Exercise prompt >> Set out each line from the following listing that includes the word "some".

Data for analysis >>
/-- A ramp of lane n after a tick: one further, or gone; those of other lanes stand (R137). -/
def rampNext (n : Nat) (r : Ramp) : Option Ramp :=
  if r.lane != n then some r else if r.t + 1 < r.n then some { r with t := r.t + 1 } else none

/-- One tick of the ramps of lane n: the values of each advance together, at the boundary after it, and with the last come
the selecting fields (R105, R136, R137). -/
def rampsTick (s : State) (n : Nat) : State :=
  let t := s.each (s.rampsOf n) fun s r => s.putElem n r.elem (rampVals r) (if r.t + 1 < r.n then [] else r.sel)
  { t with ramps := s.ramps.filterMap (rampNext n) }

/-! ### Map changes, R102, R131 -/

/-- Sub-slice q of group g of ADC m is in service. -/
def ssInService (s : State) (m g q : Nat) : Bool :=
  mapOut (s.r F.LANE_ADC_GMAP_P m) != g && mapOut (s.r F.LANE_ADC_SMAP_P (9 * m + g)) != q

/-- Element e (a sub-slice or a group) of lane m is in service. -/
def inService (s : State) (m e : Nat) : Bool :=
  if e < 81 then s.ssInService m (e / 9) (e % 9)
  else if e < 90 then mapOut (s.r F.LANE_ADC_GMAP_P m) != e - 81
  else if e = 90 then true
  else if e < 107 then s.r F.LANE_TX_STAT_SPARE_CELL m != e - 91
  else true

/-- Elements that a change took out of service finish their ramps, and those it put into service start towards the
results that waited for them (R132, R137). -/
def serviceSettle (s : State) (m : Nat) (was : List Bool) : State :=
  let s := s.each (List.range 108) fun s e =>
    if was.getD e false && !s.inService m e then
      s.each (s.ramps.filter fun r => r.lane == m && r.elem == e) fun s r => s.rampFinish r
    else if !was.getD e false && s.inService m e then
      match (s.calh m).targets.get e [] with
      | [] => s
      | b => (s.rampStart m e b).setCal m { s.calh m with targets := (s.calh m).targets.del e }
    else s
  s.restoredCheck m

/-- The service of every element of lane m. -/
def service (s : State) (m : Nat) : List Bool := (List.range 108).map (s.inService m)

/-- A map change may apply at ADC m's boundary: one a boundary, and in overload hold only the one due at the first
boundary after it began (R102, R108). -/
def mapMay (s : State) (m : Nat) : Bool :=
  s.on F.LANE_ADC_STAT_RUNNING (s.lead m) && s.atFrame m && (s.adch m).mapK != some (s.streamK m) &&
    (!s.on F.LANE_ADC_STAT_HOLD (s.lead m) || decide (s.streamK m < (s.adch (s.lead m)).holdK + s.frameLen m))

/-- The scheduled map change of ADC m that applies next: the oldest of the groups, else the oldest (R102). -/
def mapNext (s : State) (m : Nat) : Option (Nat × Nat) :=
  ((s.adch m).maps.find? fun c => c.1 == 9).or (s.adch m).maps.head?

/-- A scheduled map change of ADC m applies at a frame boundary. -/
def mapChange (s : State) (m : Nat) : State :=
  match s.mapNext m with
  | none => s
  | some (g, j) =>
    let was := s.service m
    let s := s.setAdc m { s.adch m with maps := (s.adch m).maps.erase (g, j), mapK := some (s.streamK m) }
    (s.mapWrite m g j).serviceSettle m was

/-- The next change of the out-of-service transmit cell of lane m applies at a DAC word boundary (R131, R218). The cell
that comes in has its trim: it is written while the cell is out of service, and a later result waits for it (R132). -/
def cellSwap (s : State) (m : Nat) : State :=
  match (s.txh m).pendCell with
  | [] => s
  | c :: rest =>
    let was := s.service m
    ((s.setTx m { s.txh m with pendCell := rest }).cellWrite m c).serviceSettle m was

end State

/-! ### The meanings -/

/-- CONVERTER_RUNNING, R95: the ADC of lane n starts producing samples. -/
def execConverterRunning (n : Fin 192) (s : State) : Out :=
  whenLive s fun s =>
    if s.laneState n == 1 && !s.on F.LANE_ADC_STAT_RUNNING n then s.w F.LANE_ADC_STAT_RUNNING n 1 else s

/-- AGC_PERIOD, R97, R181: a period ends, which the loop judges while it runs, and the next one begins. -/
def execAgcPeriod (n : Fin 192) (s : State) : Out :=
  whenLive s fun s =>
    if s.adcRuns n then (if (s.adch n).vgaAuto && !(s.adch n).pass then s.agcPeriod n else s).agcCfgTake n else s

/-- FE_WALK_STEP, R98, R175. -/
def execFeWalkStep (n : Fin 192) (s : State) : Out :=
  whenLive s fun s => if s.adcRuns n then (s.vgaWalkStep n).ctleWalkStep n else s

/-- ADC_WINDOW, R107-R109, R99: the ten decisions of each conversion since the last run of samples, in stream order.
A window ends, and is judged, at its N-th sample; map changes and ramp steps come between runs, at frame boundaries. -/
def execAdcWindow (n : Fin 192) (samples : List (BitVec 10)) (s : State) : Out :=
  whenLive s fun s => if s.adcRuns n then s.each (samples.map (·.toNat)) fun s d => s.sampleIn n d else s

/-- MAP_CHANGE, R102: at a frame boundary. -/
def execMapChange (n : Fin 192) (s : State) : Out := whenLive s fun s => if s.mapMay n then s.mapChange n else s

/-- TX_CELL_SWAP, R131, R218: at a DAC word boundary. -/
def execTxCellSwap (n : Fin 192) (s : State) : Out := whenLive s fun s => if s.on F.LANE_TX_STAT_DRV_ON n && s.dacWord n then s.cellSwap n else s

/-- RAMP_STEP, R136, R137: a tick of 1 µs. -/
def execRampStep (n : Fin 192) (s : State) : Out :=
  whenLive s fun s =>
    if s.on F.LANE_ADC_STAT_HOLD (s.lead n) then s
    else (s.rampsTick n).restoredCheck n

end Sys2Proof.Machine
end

Solution for this task >>
  if r.lane != n then some r else if r.t + 1 < r.n then some { r with t := r.t + 1 } else none
  s.on F.LANE_ADC_STAT_RUNNING (s.lead m) && s.atFrame m && (s.adch m).mapK != some (s.streamK m) &&
  | some (g, j) =>
    let s := s.setAdc m { s.adch m with maps := (s.adch m).maps.erase (g, j), mapK := some (s.streamK m) }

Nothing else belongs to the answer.